Is this your homework?
The simplest solution is to do a DFS (http://en.wikipedia.org/wiki/Depth-first_search) or a BFS (http://en.wikipedia.org/wiki/Breadth-first_search) on the original graph starting from the source nodes. This will get you all the original lit nodes.
Now remove the edge in question. Do again the DFS. You can the nodes which still remain lit.
Output the nodes that appear in the first set but not the second.
This is an asymptotically optimal algorithm, since you do two DFSs (or BFSs) which take O(n + m) times and space (where n = number of nodes, m = number of edges), which dominate the complexity. You need at least o(n + m) time and space to read the input, therefore the algorithm is optimal.
Now if you want to remove several edges, that would be interesting. In this case, we would be talking about dynamic data structures. Is this what you intended?
EDIT: Taking into account the comments:
not connected is not a problem, since nodes in unreachable connected components will not be reached during the search
there is a smart way to do the DFS or BFS from all nodes at once (I will describe BFS). You just have to put them all at the beginning on the stack/queue.
Pseudo code for a BFS which searches for all nodes reachable from any of the starting nodes:
Queue q = [all starting nodes]
while (q not empty)
{
x = q.pop()
forall (y neighbour of x) {
if (y was not visited) {
visited[y] = true
q.push(y)
}
}
}
Replace Queue with a Stack and you get a sort of DFS.
How big and how connected are the graphs? You could store all paths from the source nodes to all other nodes and look for nodes where all paths to that node contain one of the remove edges.
EDIT: Extend this description a bit
Do a DFS from each source node. Keep track of all paths generated to each node (as edges, not vertices, so then we only need to know the edges involved, not their order, and so we can use a bitmap). Keep a count for each node of the number of paths from source to node.
Now iterate over the paths. Remove any path that contains the removed edge(s) and decrement the counter for that node. If a node counter is decremented to zero, it was lit and now isn't.

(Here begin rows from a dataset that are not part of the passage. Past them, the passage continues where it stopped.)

/-- HOLDOFF_EXPIRY (R10, R15, R19, R80, R84, R88): when the timer has reached 0 an arming boundary is reached. With no
selection pending the engine enters ARMED; a pending selection supersedes the run: the slot becomes the active profile,
the lines are conditioned under it, the run ends SUPERSEDED and a new one begins, RUN_END before PROFILE_TAKEN, and ARMED
is entered. Before then the command is not taken (assumption 4). What the settings fields of PRIMED and OFF units hold is
the model's choice (assumption 11). -/
def Obligations.HoldoffExpiryArmsOrSupersedes : Prop :=
  ∀ (s : State) (a : ActiveProfile), s.live = true → s.engine.state = .holdoff → s.engine.active = some a →
    (s.engine.holdoffTimer = some 0 →
      ∃ t, exec .holdoffExpiry s = .next t
        ∧ (s.store.selected = none → entersArmed a s t)
        ∧ ∀ k rev p, s.store.selected = some k → s.store.slots.get k = .ready rev p → supersedes k rev p s t)
    ∧ ∀ n, s.engine.holdoffTimer = some (n + 1) → exec .holdoffExpiry s = .next s

/-! ### The serial line -/

/-- The Host Link once a frame has been taken from the line: the framer in HUNT with its gap timer stopped, the receiver
waiting for the next start bit (R132, R138). -/
def frameTaken (l : HostLink) (stats : LinkStats) : HostLink :=
  { l with framer := .hunt, gapTimer := none, receiver := l.receiver.completed, stats := stats }

/-- The state with another Host Link and RXD high, as it stands when a character completes (R132). -/
def received (s : State) (l : HostLink) : State := { s with link := l, pins := { s.pins with rxd := true } }

/-- CRC_ERROR, MISDIRECTED_FRAME and FRAMING_ERROR (R132, R137, R138): the frame is discarded and its statistics count; a bad
character inside a frame does the same, and in HUNT it is discarded uncounted; nothing else changes. -/
def Obligations.BadFramesAreCounted : Prop :=
  (∀ (s : State), s.canReceive = true →
    exec .crcError s = .next (received s (frameTaken s.link
      { s.link.stats with crcErrors := satInc s.link.stats.crcErrors }))
    ∧ exec .misdirectedFrame s = .next (received s (frameTaken s.link
      { s.link.stats with
        goodFrames := satInc s.link.stats.goodFrames, misdirected := satInc s.link.stats.misdirected }))
    ∧ ∀ cause, cause ≠ .badCharacter →
      exec (.framingError cause) s = .next (received s (frameTaken s.link
        { s.link.stats with framingErrors := satInc s.link.stats.framingErrors })))
  ∧ (∀ (s : State), s.canReceive = true →
    (∀ got crc, s.link.framer = .header got crc →
      exec (.framingError .badCharacter) s = .next (received s (frameTaken s.link
        { s.link.stats with framingErrors := satInc s.link.stats.framingErrors })))
    ∧ (∀ h payload low crc, s.link.framer = .body h payload low crc →
      exec (.framingError .badCharacter) s = .next (received s (frameTaken s.link
        { s.link.stats with framingErrors := satInc s.link.stats.framingErrors })))
    ∧ (s.link.framer = .hunt →
      exec (.framingError .badCharacter) s
        = .next (received s { s.link with receiver := s.link.receiver.completed })))

/-- GAP_TIMEOUT, BREAK and RECEIVE_LINE_HIGH_AGAIN (R132, R139, R140): inside a frame, with the gap timer at 0, the partial frame
is discarded and counted. A break discards a partial frame and the waiting requests and counts, leaving the reply queue,
the session, the report window and the cache; no character is then taken until the line is high. -/
def Obligations.GapsAndBreaksDiscardFrames : Prop :=
  (∀ (s : State), s.live = true → s.link.gapTimer = some 0 →
    ((∃ got crc, s.link.framer = .header got crc) ∨ ∃ h payload low crc, s.link.framer = .body h payload low crc) →
    exec .gapTimeout s = .next { s with link := { s.link with
      framer := .hunt
      gapTimer := none
      stats := { s.link.stats with gapTimeouts := satInc s.link.stats.gapTimeouts } } })
  ∧ (∀ (s : State), s.live = true →
    ((s.link.receiver = .waiting true ∨ (∃ age bits, s.link.receiver = .character age bits)
        ∨ ∃ age, s.link.receiver = .held age) →
      exec .lineBreak s = .next { s with
        pins := { s.pins with rxd := false }
        link := { s.link with
          framer := .hunt
          gapTimer := none
          intake := []
          copies := []
          receiver := .waiting false
          stats := { s.link.stats with breaks := satInc s.link.stats.breaks } } })
    ∧ (s.link.receiver = .waiting false →
      exec .receiveLineHighAgain s = .next { s with
        pins := { s.pins with rxd := true }
        link := { s.link with receiver := .waiting true } }
      ∧ (∀ b, exec (.byteReceived b) s = .next s) ∧ exec .lineBreak s = .next s))

/-- BYTE_RECEIVED in HUNT (R137, R139): every byte but the delimiter is discarded uncounted; the delimiter moves the framer
to HEADER with the check register at 0xFFFF and the gap timer loaded with 32 character times. -/
def Obligations.DelimiterOpensFrame : Prop :=
  ∀ (s : State) (b : Byte), s.canReceive = true → s.link.framer = .hunt →
    (b ≠ 0xC5 → exec (.byteReceived b) s = .next (received s { s.link with receiver := s.link.receiver.completed }))
    ∧ (b = 0xC5 → exec (.byteReceived b) s = .next (received s { s.link with
        receiver := s.link.receiver.completed
        framer := .header [] 0xFFFF
        gapTimer := some (32 * 10 * (if s.link.baud1 = true then (if s.link.baud0 = true then 27 else 54)
          else if s.link.baud0 = true then 108 else 434)) }))

/-- The bytes of whole frames, taken one by one from HUNT, do what the frame's own command does (R134 to R138, R171, R174):
a REQUEST frame is REQUEST_FRAME_ARRIVAL and a LINK-ACK frame is LINK_ACK. The check register over nine known characters
is 0x29B1. -/
def Obligations.GoodFramesArriveByteByByte : Prop :=
  crcOver 0xFFFF [0x31, 0x32, 0x33, 0x34, 0x35, 0x36, 0x37, 0x38, 0x39] = 0x29B1
  ∧ ∀ (s : State) (seq code : Byte) (payload : List Byte), s.canReceive = true → s.link.framer = .hunt →
    payload.length ≤ 1024 →
    runAll ((frameBytes .request seq code payload).map .byteReceived) s
        = exec (.requestFrameArrival seq code payload) s
      ∧ runAll ((frameBytes .linkAck seq 0 []).map .byteReceived) s = exec (.linkAck seq) s

/-- The bytes of frames not meant for the part or not well formed, taken one by one from HUNT (R134 to R138): a REPLY or
REPORT frame is MISDIRECTED_FRAME; a frame of any class whose two check bytes are not its check is CRC_ERROR; and a header
with a class byte that is no class, a length above 1,024, or, in a LINK-ACK, a length or a code other than 0, is
FRAMING_ERROR at the byte that shows it. -/
def Obligations.BadFramesArriveByteByByte : Prop :=
  ∀ (s : State) (cls : FrameClass) (seq code low high : Byte) (payload : List Byte), s.canReceive = true →
    s.link.framer = .hunt → payload.length ≤ 1024 →
    (cls = .reply ∨ cls = .report →
      runAll ((frameBytes cls seq code payload).map .byteReceived) s = exec .misdirectedFrame s)
    ∧ ((cls = .linkAck → code = 0 ∧ payload = []) →
      low.toNat + 256 * high.toNat ≠ (crcOver 0xFFFF (checkedBytes cls seq code payload)).toNat →
      runAll ((0xC5 :: checkedBytes cls seq code payload ++ [low, high]).map .byteReceived) s = exec .crcError s)
    ∧ (low.toNat = 0 ∨ 4 < low.toNat →
      runAll ([0xC5, low].map .byteReceived) s = exec (.framingError .badClass) s)
    ∧ (1024 < low.toNat + 256 * high.toNat →
      runAll ([0xC5, cls.code, seq, low, high].map .byteReceived) s = exec (.framingError .badLength) s)
    ∧ (low.toNat + 256 * high.toNat ≠ 0 →
      runAll ([0xC5, 0x04, seq, low, high].map .byteReceived) s = exec (.framingError .badLength) s)
    ∧ (code ≠ 0 →
      runAll ([0xC5, 0x04, seq, 0x00, 0x00, code].map .byteReceived) s = exec (.framingError .badLinkAck) s)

I would keep the information of connected source nodes on the edges while building the graph.(such as if edge has connectivity to the sources S1 and S2, its source list contains S1 and S2 ) And create the Nodes with the information of input edges and output edges. When an edge is removed, update the output edges of the target node of that edge by considering the input edges of the node. And traverse thru all the target nodes of the updated edges by using DFS or BFS. (In case of a cycle graph, consider marking). While updating the graph, it is also possible to find nodes without any edge that has source connection (lit->unlit nodes). However, it might not be a good solution, if you'd like to remove multiple edges at the same time since that may cause to traverse over same edges again and again.